5.3 Field-Level Data Exposure Controls (OWASP API3)

• Integrations SHOULD request only the fields they require using field selection parameters.
• "SELECT *" patterns are discouraged—APIs may return additional fields in future versions, potentially exposing unintended data.
• Sensitive fields (e.g., purchase prices, warranty costs) require explicit permission grants in the API credential scope.

5.4 File Upload Controls

Where integrations upload attachments:

• Permitted file types: PDF, PNG, JPG, JPEG, GIF, DOC, DOCX, XLS, XLSX, CSV, TXT
• Maximum file size: 25MB per file
• Files MUST be scanned for malware before storage
• Executable files (.exe, .bat, .sh, .ps1, etc.) are prohibited
• File names MUST be sanitised to remove path traversal characters

6. Database & Tenant Isolation

6.1 Schema Isolation Requirements

• API credentials are scoped to a specific tenant/database. Cross-tenant queries are architecturally impossible.
• Integrations MUST NOT attempt to "discover" or traverse sibling databases on shared infrastructure.
• Connection strings provided to integrations are valid only for the assigned tenant.

6.2 Cross-Tenant Access Prevention

• Each API request is validated against the tenant context of the credential.
• Attempts to access objects belonging to other tenants will return 403 Forbidden with no additional information.
• Suspicious access patterns (repeated 403s, ID enumeration) will trigger security alerts and potential credential suspension.

6.3 Write-Back Safety Controls

• Any POST, PUT, or DELETE action SHOULD implement a "Dry Run" or "Preview" mode for testing before live execution.
• Include X-DryRun: true header to validate operations without committing changes.
• Bulk operations MUST support transaction rollback on partial failure.
• Delete operations SHOULD use soft-delete patterns where supported, with configurable retention periods.

7. AI Agent-Specific Requirements

7.1 Agent Identity & Authentication

• AI agents MUST authenticate using dedicated service credentials, not shared or user-impersonation tokens.
• Agent credentials MUST be clearly identifiable in audit logs (e.g., prefix AI-AGENT-).
• Each distinct AI agent or workflow SHOULD have its own credential set for granular access control and audit trails.
• Agent-to-agent communication (where multiple AI components interact) MUST use authenticated channels with mutual TLS or signed requests.

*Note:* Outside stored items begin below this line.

/-! ## `lq` and `ldw` -/

/-- The body of `lq` (R143): one 8-byte access into a scalar, lane 64 of an arrival. -/
def scalarLoad (guard d a b : Nat) (v : View) : Res :=
  guardStop v (nameStop v [] [d, a]) <|
  if v.g.cpred guard then
    guardStop v (sourceStop v [] v.sl.mask [] [a]) <|
    let va := (v.g.sval a).toNat + 8 * b
    let checked := v.s.fateOf v.core v.ctx va 8 .load v.sl.verdicts
    match accessStop v.sl.mask [(noLane, va, checked.2)] with
    | some e => .stop checked.1 e
    | none =>
      let weirs := weirLines checked.1 v.ctx [(64, va, checked.2)]
      match checked.1.askLines v.core v.ctx v.party (fun s x => s.weirRead v.core x v.party none) weirs with
      | some s => .stop s (.wait .ack)
      | none =>
        let tag := checked.1.nextTag
        let out := checked.1.readLane v.core v.ctx v.gid tag d 8 hintNorm false (64, va, checked.2)
        let word : List Arriving :=
          match out.2 with
          | lo :: hi :: _ => [{ reg := d, lane := 64, val := lo.val ||| (hi.val <<< 32), poison := lo.poison }]
          | l => l
        let g1 := (v.woken weirs).g.emptyScalar d tag
        let s1 := endServicesOf out.1 v.party weirs
        .done { v with s := State.due { s1 with nextTag := tag + 1 } (.loadDataArrival v.gid tag),
                       g := { g1 with arriving := tblSet g1.arriving tag word } }
  else .done v

/-- The tolerance of `ldw` in units of 2^-151: none for +∞; a NaN or a negative value is 0 (R349). -/
def tolerance (w : Word) : Option Nat :=
  if natBits w.toNat 30 0 > 0x7F800000 ∨ natBit w.toNat 31 then some 0
  else if w = 0x7F800000 then none
  else some (shareUnits w)

/-- The body of `ldw` (R349). -/
def weirLoad (guard d a b : Nat) (v : View) : Res :=
  let acting := v.acting guard
  let lanes := lanesOf acting
  guardStop v (nameStop v [d, a, a + 1] [b]) <|
  guardStop v (sourceStop v lanes acting [a, a + 1] (if lanes.isEmpty then [] else [b])) <|
  guardStop v (allocStop v lanes [d]) <|
  let checked := checkLanes v.core v.ctx 4 .load v.sl.verdicts v.s (lanes.map fun l => (l, (v.pair a l).toNat))
  match accessStop acting checked.2 with
  | some e => .stop checked.1 e
  | none =>
    let weirs := weirLines checked.1 v.ctx checked.2
    match checked.1.askLines v.core v.ctx v.party (fun s x => s.weirRead v.core x v.party (tolerance (v.low b))) weirs with
    | some s => .stop s (.wait .ack)
    | none =>
      let out := readLanes v.core v.ctx v.gid checked.1.nextTag d 4 hintNorm false checked.1 checked.2
      startLoad (v.woken weirs) (endServicesOf out.1 v.party weirs) lanes [d] out.2 (vacBits v.g lanes [a, a + 1])
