/-- A remote atomic: read, write, atomic add or CAS, ordered (R169, R171). -/
def remoteAtom (f : AtomForm) (g : Group) (lane : Nat) (p : Peer) (addr : Nat) : Msg :=
  let m : Msg :=
    match f.op with
    | .ld => peerMsg p 1 f.n addr 0 []
    | .st => peerMsg p 2 f.n addr 0 (leBytes (f.x g lane) f.n)
    | .cas => peerMsg p 4 f.n addr (BitVec.ofNat 64 (f.cmp g lane)) (leBytes (f.x g lane) f.n)
    | _ => peerMsg p 3 f.n addr (BitVec.ofNat 64 (f.x g lane)) []
  m

/-- What the lanes of an atomic have brought about so far. -/
structure AtomOut where
  s : State
  arr : List Arriving
  /-- lines written, with a release to be recorded -/
  wrote : List Nat
  /-- remote accesses that return nothing -/
  sent : Nat
  /-- `%gstat` bits -/
  bits : DWord

/-- The arrival of an old value. -/
def AtomForm.old (f : AtomForm) (lane v : Nat) (poison : Nat) : List Arriving :=
  if f.result then
    (f.resultRegs.zip (List.range 2)).map fun r =>
      { reg := r.1, lane := lane, val := BitVec.ofNat 64 (v / 4294967296 ^ r.2 % 4294967296), poison := poison }
  else []

/-- One lane of a global atomic (R230). A copy of the line under another virtual address goes out before its tag is looked at (R287,
R338). -/
def atomStep (core ctx gid tag : Nat) (f : AtomForm) (g : Group) (word : Word) (o : AtomOut) (x : Nat × Nat × Route) : AtomOut :=
  match x with
  | (lane, va, .mem l pa) =>
    let line := pa / lineBytes
    let kind := (o.s.regionOf ctx va l).1
    if kind = regionWeir ∧ f.result = false ∧ (f.op = .fadd ∨ (f.op = .add ∧ f.n = 4)) then
      { o with s := (o.s.noteSheaf l line).weirAdd core ctx (va / lineBytes) line
                 [(va % lineBytes / 4, BitVec.ofNat 32 (f.x g lane), decide (f.op = .fadd))] }
    else
      let s0 := (o.s.noteSheaf l line).unalias core ctx (va / lineBytes) line
      let tagged := s0.lineTag core ctx (va / lineBytes) line
      let older := s0.ldAtReplica core ctx f va pa l && s0.replicaOld core line
      let seen := if ordAcquires f.ord && !older then s0.scopeMis tagged (pa % lineBytes) f.n f.scope core g else 0
      let bits := if f.op = .st then 0 else seen
      let (s1, old, wrote, bad) := s0.atomLane core ctx f g word lane va pa l
      if bad then
        { o with s := if f.result then s1 else s1.reportError ctx (line * lineBytes), arr := o.arr ++ f.old lane 0 1 }
      else
        { o with s := if wrote && word != tagNone && o.wrote.contains line then s1.joinTag core ctx (va / lineBytes) line tagged else s1,
                 arr := o.arr ++ f.old lane old 0, bits := o.bits ||| bits,
                 wrote := if wrote && !o.wrote.contains line then line :: o.wrote else o.wrote }
  | (lane, va, .area a) =>
    let line := areaLine ctx (va / lineBytes)
    let s1 := (o.s.yieldLine core ctx (va / lineBytes) line).touch line (some core) hintNorm
    { o with s := s1, arr := o.arr ++ f.old lane (leNat (s1.areaRead a va f.n)) (if s1.areaBad a va f.n then 1 else 0) }
  | (lane, _, .remote p a) =>
    if f.result then
      { o with s := o.s.request (remoteAtom f g lane p a) (.load gid tag f.d lane f.n false),
               sent := if (remoteAtom f g lane p a).kind = 1 then o.sent else o.sent + 1 }
    else { o with s := o.s.request (remoteAtom f g lane p a) (.store gid), sent := o.sent + 1 }
  | _ => o

/-! ## Ordering (R236, R339, R340, R342) -/

/-- A pending failure of a remote store traps at a fence, `bwait`, release atomic or `exit` under ASYNCTRAP (R104, R382), the
earliest one first, with the lanes that act. A `bwait` or an `exit` that completes while ASYNCTRAP = 0 settles it (R382). One that
passes a fence or a release atomic while ASYNCTRAP = 0 stays pending: DESIGN CHOICE (log 22), the spec does not say. -/
def dzwStop (v : View) (acting : DWord) : Option Stop :=
  match v.g.dzwDue with
  | a :: _ => if v.g.asynctrap then some (.trap causeDZW noLane acting a 0) else none
  | [] => none

/-- A group whose earliest failure of a remote store has been reported: the others stay pending (R382). -/
def Group.dzwTold (g : Group) : Group := { g with dzwDue := g.dzwDue.drop 1 }

/-- Remote reads of a group that have not been answered: their values can still change (R329). -/
def State.remoteReads (s : State) (gid : Nat) : Bool :=
  !s.outstanding.isEmpty && s.outstanding.any fun t =>
    match t.purpose with
    | .load g _ _ _ _ _ => g == gid
    | .template g _ => g == gid
    | _ => false

/-- Whether an access that the group has issued is still to be performed: a remote store or atomic without its answer, a remote read
without its value, or a weir addition that is neither held nor in the bank (R236, R329, R351). -/
def View.unperformed (v : View) (s : State) : Bool :=
  decide (v.g.remoteOut ≠ 0) || s.remoteReads v.gid || !s.additionsPerformed v.core v.ctx

/-- Demands that are not on their way yet. -/
def State.demand (s : State) (core gid : Nat) (l : List (Nat × Nat × Nat)) : State :=
  s.dueAll ((l.map fun x => Instr.drainDemand x.1 x.2.1 x.2.2 gid).filter fun i => !s.agenda.contains i && x_ne core i)
where
  /-- A core makes no demand of itself (R340). -/
  x_ne (core : Nat) (i : Instr) : Bool :=
    match i with
    | .drainDemand c _ _ _ => c != core
    | _ => true

/-- The local lines of checked lanes, each once. -/
def localLines : List (Nat × Nat × Route) → List Nat
  | [] => []
  | (_, _, .mem _ pa) :: r =>
    if (localLines r).contains (pa / lineBytes) then localLines r else pa / lineBytes :: localLines r
  | _ :: r => localLines r

/-- Releasers that an acquire at ret or wider makes demands of: core, context and line (R340). -/
def demandsOf (s : State) (core : Nat) (lines : List Nat) : List (Nat × Nat × Nat) :=
  (lines.map fun x => (s.demanded core x).map fun r => (r.1, r.2, x)).flatten

/-- Lines whose exclusive grant must be recalled before the atomic acts: another core's, or the issuing core's own for scope ret
or wider (R235). -/
def recallsOf (s : State) (core scope : Nat) (lines : List Nat) : List Nat :=
  lines.filter fun x =>
    match s.entry? x with
    | some { excl := some h, .. } => h != core || decide (2 ≤ scope)
    | _ => false

/-- Whether a release at ret or wider drains eagerly: for a line with 8 other records, for an addition to a weir line (R339), and
for a line of a remote page, which has no lodging bank here to record it (R171, R236; log 22). -/
def State.eagerly (s : State) (core ctx : Nat) (lines weirs : List Nat) (remote : Bool) : Bool :=
  remote || !weirs.isEmpty || lines.any fun x => s.releasersFull core ctx x

/-- What the orderings of an atomic still wait for: none where it may be performed (R236). A lane on a remote page acts at sys scope
(R171). A drain is acknowledged after every invalidation that it caused (R324). -/
def orderWait (v : View) (s : State) (ord named : Nat) (lines weirs : List Nat) (remote : Bool) : State × Bool :=
  let scope := if remote then 4 else named
  let drains := ordReleases ord && decide (2 ≤ scope) && s.eagerly v.core v.ctx lines weirs remote
  let s1 := if drains then s.drain v.core v.ctx false 0 lineEnd else s
  let demands := if ordAcquires ord && decide (2 ≤ scope) then demandsOf s1 v.core lines else []
  let recalls := recallsOf s1 v.core named lines
  let s2 := (s1.demand v.core v.gid demands).dueAll
    ((recalls.map fun x => Instr.recall x v.gid).filter fun i => !s1.agenda.contains i)
  let waits := !demands.isEmpty || !recalls.isEmpty ||
    (ordReleases ord && (s2.invalsPending v.core (if drains then 3 else scope) || v.unperformed s2))
  (s2, waits)

/-- What an acquire leaves its split to wait for (R236): the answers of remote pages, and those of its additions to weir lines that
have not been performed yet (R351). -/
def acquireRest (s : State) (core ctx ord : Nat) (remote : Bool) (weirs : List Nat) : Wait :=
  let out := weirs.filter fun x => !s.deltaSettled core ctx x false
  if ordAcquires ord && (remote || !out.isEmpty) then .acquired out else .none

7.2 Loop & Recursion Control

• Maximum Step Limit: Agents MUST have a hard-coded maximum iteration cap. Recommended limit: 10 sequential API calls per user prompt. Absolute maximum: 25 calls.
• Time-to-Live (TTL): Every agent request chain MUST have a timeout threshold. Recommended: 120 seconds. Maximum: 300 seconds.
• Cost Controls: Agents MUST implement budget caps to prevent runaway costs from hallucination loops:
  • Per-session API call limit
  • Per-day aggregate limit per credential
  • Alerting at 80% threshold
• Agents MUST NOT spawn recursive sub-agents without explicit depth limits.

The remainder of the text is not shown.